Building a new one that requires vector search
If you’re starting a new project that requires fast similarity search capabilities, Cassandra’s new vector search capabilities are an excellent choice for data storage and retrieval. Knowing that you can scale from gigabytes to petabytes on the same system allows you to focus on building applications without worrying about trade-offs. In addition to storing vector embeddings, you can throw in all the functionality of CQL and the tabular storage of a full-featured database.
All of these options are available no matter how you consume Cassandra. Whether you deploy on your own using open source Cassandra, on Kubernetes with K8ssandra, or in the cloud with services like DataStax Astra DB, you get the same great system. The freedom you get with open source is the freedom to choose how you build your application.

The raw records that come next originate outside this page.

-- ==== Sys2Proof/Tests/Slice0.lean ====
section
/-! SUPPORT. The model's own tests. Expected values come from the spec: the opcode table (R92, R99), the worked tables of
spec/95_test_vectors.md, 96_test_vectors_units.md and 97_test_vectors_skip.md, or hand calculation from the rule named.
After them, for every statement with hypotheses, states and operands that meet them. -/

namespace Sys2Proof.Tests.Slice0
open Sys2Proof Sys2Proof.Machine

/-! ## Helpers -/

/-- What `f` sees in the state after one command; `none` where the model stops. -/
def after {α : Type} (f : State → α) (i : Instr) (s : State) : Option α :=
  match exec i s with
  | .next t => some (f t)
  | .fault _ => none
  | .refused _ => none

/-- What `f` sees in the state after one step. -/
def afterStep {α : Type} (f : State → α) (s : State) : Option α :=
  match step s with
  | .next t => some (f t)
  | .fault _ => none
  | .refused _ => none

/-- What `f` sees in the state after one host access. -/
def afterHost {α : Type} (f : State → α) (a : HostAccess) (s : State) : Option α :=
  match hostAccess a s with
  | .next t => some (f t)
  | .fault _ => none
  | .refused _ => none

/-- The command has a next state in which no fault has been raised. -/
def completes (i : Instr) (s : State) : Bool := after (fun t => t.status.fault) i s == some false

/-- `n` bytes from address `a` on, as numbers. -/
def bytes (a n : Nat) (s : State) : List Nat := (s.dmem.readList a n).map BitVec.toNat

/-- The fault code and the information word: `(0, 0)` where there is no fault. -/
def fault (s : State) : Nat × Nat := (s.status.faultCode.toNat, s.faultInfo.toNat)

/-- The cursor: byte position and bit offset. -/
def cursor (s : State) : Nat × Nat := (s.writer.bytePos.toNat, s.writer.bitOffset.toNat)

/-- `COD_I_LOW`, `COD_I_RANGE`, `BITS_OUTSTANDING`, `FIRST_BIT_FLAG`, `BIN_COUNT`. -/
def coder (s : State) : List Nat :=
  [s.cabac.low.toNat, s.cabac.range.toNat, s.cabac.outstanding.toNat, s.cabac.firstBit.toNat, s.cabac.binCount.toNat]

/-- A run in progress, the writer just opened on `size` bytes at 0x100. -/
def bench (size : Nat) : State :=
  { State.reset with
    writer := ⟨0x100, BitVec.ofNat 32 size, 0x100, BitVec.ofNat 32 (0x100 + size), 0x100, 0⟩
    status := ⟨true, false, false, 0⟩ }

/-- A faulted engine: `CTX_UNINIT` at command 2. -/
def faulted : State :=
  { State.reset with cp := 2, status := ⟨false, false, true, 8⟩, faultCp := 2, faultInfo := 3 }

/-- The coder in the middle of a slice, every context valid (the bytes of spec/97, section 7.1). -/
def coding (size : Nat) : State :=
  { bench size with
    ctx := #v[⟨0x40, true⟩, ⟨0x10, true⟩, ⟨0x00, true⟩, ⟨0x4F, true⟩, ⟨0x0F, true⟩, ⟨0x48, true⟩, ⟨0x50, true⟩,
      ⟨0x10, true⟩, ⟨0x3F, true⟩] }

/-- The `n` words from `base` on: those of `m`, and 0 where `m` lists none. -/
def fill (base n : Nat) (m : Memory 32) : Memory 32 :=
  (List.range n).map fun k => (base + k, ((Memory.written m (base + k)).getD 0))

/-- The standard `VPS` record (spec/96, section 5.1). -/
def vpsRecord : Memory 32 := fill 0x0100 0x8B [(0x0101, 3), (0x0104, 1), (0x0105, 65535), (0x0108, 1), (0x0109, 0x60000000), (0x010A, 1),
  (0x010D, 1), (0x0110, 120), (0x016C, 1), (0x016D, 1)]

/-- The words of the standard `SPS` record (spec/96, section 5.1) that are not 0, with a picture of `w` by `h`. -/
def spsWords (w h : Word) : Memory 32 := [(0x0202, 1), (0x0205, 1), (0x0206, 0x60000000), (0x0207, 1), (0x020A, 1),
  (0x020D, 120), (0x026A, 1), (0x026C, w), (0x026D, h), (0x0275, 4), (0x0276, 1), (0x0277, 1), (0x028D, 3), (0x028F, 3),
  (0x0290, 2), (0x0291, 2), (0x0293, 1), (0x0294, 1), (0x0296, 1), (0x029B, 1), (0x029D, 0xFFFFFFFF), (0x029E, 1),
  (0x19F4, 1), (0x19F5, 1)]

/-- The part of an `SPS` record that `PACK_SPS` and `PACK_SSH` read without VUI, long-term pictures and a third set. -/
def spsFrom (m : Memory 32) : Memory 32 := fill 0x0200 0xF2 m ++ fill 0x19B2 0x45 m ++ fill 0x1EAE 1 m

/-- The standard `SPS` record with a picture of `w` by `h`. -/
def spsRecord (w h : Word) : Memory 32 := spsFrom (spsWords w h)

/-- The standard `PPS` record (spec/96, section 5.1). -/
def ppsRecord : Memory 32 := fill 0x1F00 0x4D [(0x1F06, 1), (0x1F0C, 1), (0x1F42, 1), (0x1F43, 1)]

/-- The `NALU` record of spec/97, section 7. -/
def naluRecord : Memory 32 := [(0x0000, 1), (0x0001, 1), (0x0002, 0), (0x0003, 1)]

/-- The words of an `SPS` record that `PACK_SSH` reads for a picture of `w` by `h`. -/
def spsOfSlice (w h : Word) : Memory 32 :=
  fill 0x026A 0x2D (spsWords w h) ++ fill 0x19B2 2 (spsWords w h) ++ fill 0x19F4 1 (spsWords w h)

/-- The words of a `SLICE` record that a P slice without long-term pictures and weights reads. -/
def sliceFrom (m : Memory 32) : Memory 32 := fill 0x2000 0x0C m ++ fill 0x210E 7 m ++ fill 0x2138 3 m ++ fill 0x223D 10 m

/-- The `SLICE` record of spec/97, section 7.1: a P slice. -/
def sliceRecord : Memory 32 := sliceFrom [(0x2000, 1), (0x2006, 1), (0x2009, 5), (0x200A, 1), (0x2139, 1), (0x2245, 1)]

/-- The 64×64 P slice of spec/97, section 7.1, in state `s`. -/
def withSlice (s : State) : State :=
  { s with param := naluRecord ++ spsOfSlice 64 64 ++ ppsRecord ++ sliceRecord }

/-- The set-up of spec/97, section 7, with smaller regions: 64 bytes at 0, 64 bytes at 0x4000. -/
def skipBench : State :=
  { withSlice State.reset with
    writer := ⟨0, 64, 0, 0, 0, 0⟩, out := ⟨0x4000, 64, 0⟩, status := ⟨true, false, false, 0⟩ }

/-- The writer's bytes `00 00 01` at 0 and an output region of `size` bytes at 0x100 (spec/95, section 8). -/
def packBench (size : Nat) : State :=
  { State.reset with
    dmem := [(0, 0), (1, 0), (2, 1)], writer := ⟨0, 64, 0, 64, 3, 0⟩, out := ⟨0x100, BitVec.ofNat 32 size, 0⟩
    status := ⟨true, false, false, 0⟩ }

/-! ## Well-formedness: an ill-formed operand for each check (R92) -/

theorem test_setr_refuses_read_only : (Instr.setr 0x0A 0).wf = false := by decide
theorem test_putBits_refuses_33 : (Instr.putBits 33 0).wf = false := by decide
theorem test_ctxInit_refuses_9 : (Instr.ctxInit 9 154 26).wf = false := by decide
theorem test_ctxSet_refuses_9 : (Instr.ctxSet 9 0).wf = false := by decide
theorem test_encBin_refuses_9 : (Instr.encBin 9 true).wf = false := by decide
theorem test_bounds_are_well_formed :
    (Instr.putBits 32 0).wf = true ∧ (Instr.ctxSet 8 0).wf = true ∧ (Instr.setr 0x19 0).wf = true := by decide

/-! ## Decoding: a word written out from R92 for every command -/

theorem test_decode_system :
    decode 0x0000000000000000 = .ok .endCmd ∧ decode 0x010C000000001000 = .ok (.setr 0x0C 0x1000) := by decide

theorem test_decode_writer :
    decode 0x1005000000000000 = .ok (.wInit 5) ∧ decode 0x1120000089ABCDEF = .ok (.putBits 32 0x89ABCDEF) ∧
      decode 0x1201000000000000 = .ok (.putBit true) ∧ decode 0x1300000000000010 = .ok (.putBitsBuffer 16) ∧
      decode 0x14000000FFFFFFFF = .ok (.putUe 0xFFFFFFFF) ∧ decode 0x1500000080000000 = .ok (.putSe 0x80000000) ∧
      decode 0x1601000000000000 = .ok (.putTrailing true) := by decide

theorem test_decode_cabac :
    decode 0x2000000000000000 = .ok .cabacInit ∧ decode 0x2108009A00000033 = .ok (.ctxInit 8 154 51) ∧
      decode 0x220800000000003F = .ok (.ctxSet 8 63) ∧ decode 0x2304000000000001 = .ok (.encBin 4 true) ∧
      decode 0x2400000000000001 = .ok (.encBinEp true) ∧ decode 0x2500000000000000 = .ok .sliceFinish := by decide

theorem test_decode_packers :
    decode 0x3001000300000000 = .ok (.packRbsp true 3) ∧ decode 0x4000000000000000 = .ok .packNalu ∧
      decode 0x4100000000000000 = .ok .packVps ∧ decode 0x4200000000000000 = .ok .packSps ∧
      decode 0x4300000000000000 = .ok .packPps ∧ decode 0x4401000000000000 = .ok (.packSsh true) := by decide

theorem test_decode_skip_slice :
    decode 0x50000000000001FD = .ok (.codingTree 509) ∧ decode 0x5100000000000001 = .ok (.getSkipSlice false 1) := by
  decide

/-- R95: the three tests in their order (an unassigned opcode with bits set, a reserved bit beside a bad value, a bad
value alone). -/
theorem test_decode_refuses :
    decode 0x0200000000000001 = .error .unassignedOpcode ∧ decode 0x1121000100000000 = .error .reservedBit ∧
      decode 0x1121000000000000 = .error .badOperand ∧ decode 0x2208000000000080 = .error .reservedBit := by decide

/-- The host's two questions evaluate in the kernel (R96: 64 bits, no operand word beyond). -/
theorem test_host_questions :
    decodeTableWord 64 0x2304000000000001 = some (.encBin 4 true) ∧
      afterStep (fun t => (fault t, cursor t)) (State.reset.withFetchWord 64 0x1201000000000000) = some ((2, 0), (0, 0)) ∧
      afterStep (fun t => t.cp.toNat) (State.reset.withFetchWord 64 0x010C000000001000) = some 1 := by decide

Built by developers for developers
As we continue to innovate and expand Cassandra’s capabilities, we are committed to staying at the forefront of your data management needs. The introduction of vector search is an exciting new use case that makes data-driven applications even more powerful and versatile. This, along with other cutting-edge features such as large-scale distributed ACID transactions, will make Cassandra 5.0 the most significant upgrade. We don’t stop here either. Companies and developers that support Cassandra are eager to find more ways to consolidate data, simplify management, and save costs.
We believe this addition will be useful not only for AI developers, but also for organizations managing large data sets that benefit from fast similarity searches. So keep an eye out for the alpha release of Cassandra with vector search capabilities, planned for Q3. We look forward to seeing the amazing applications you build with this new feature. We would also appreciate it if you could share your use cases with the Planet Cassandra community.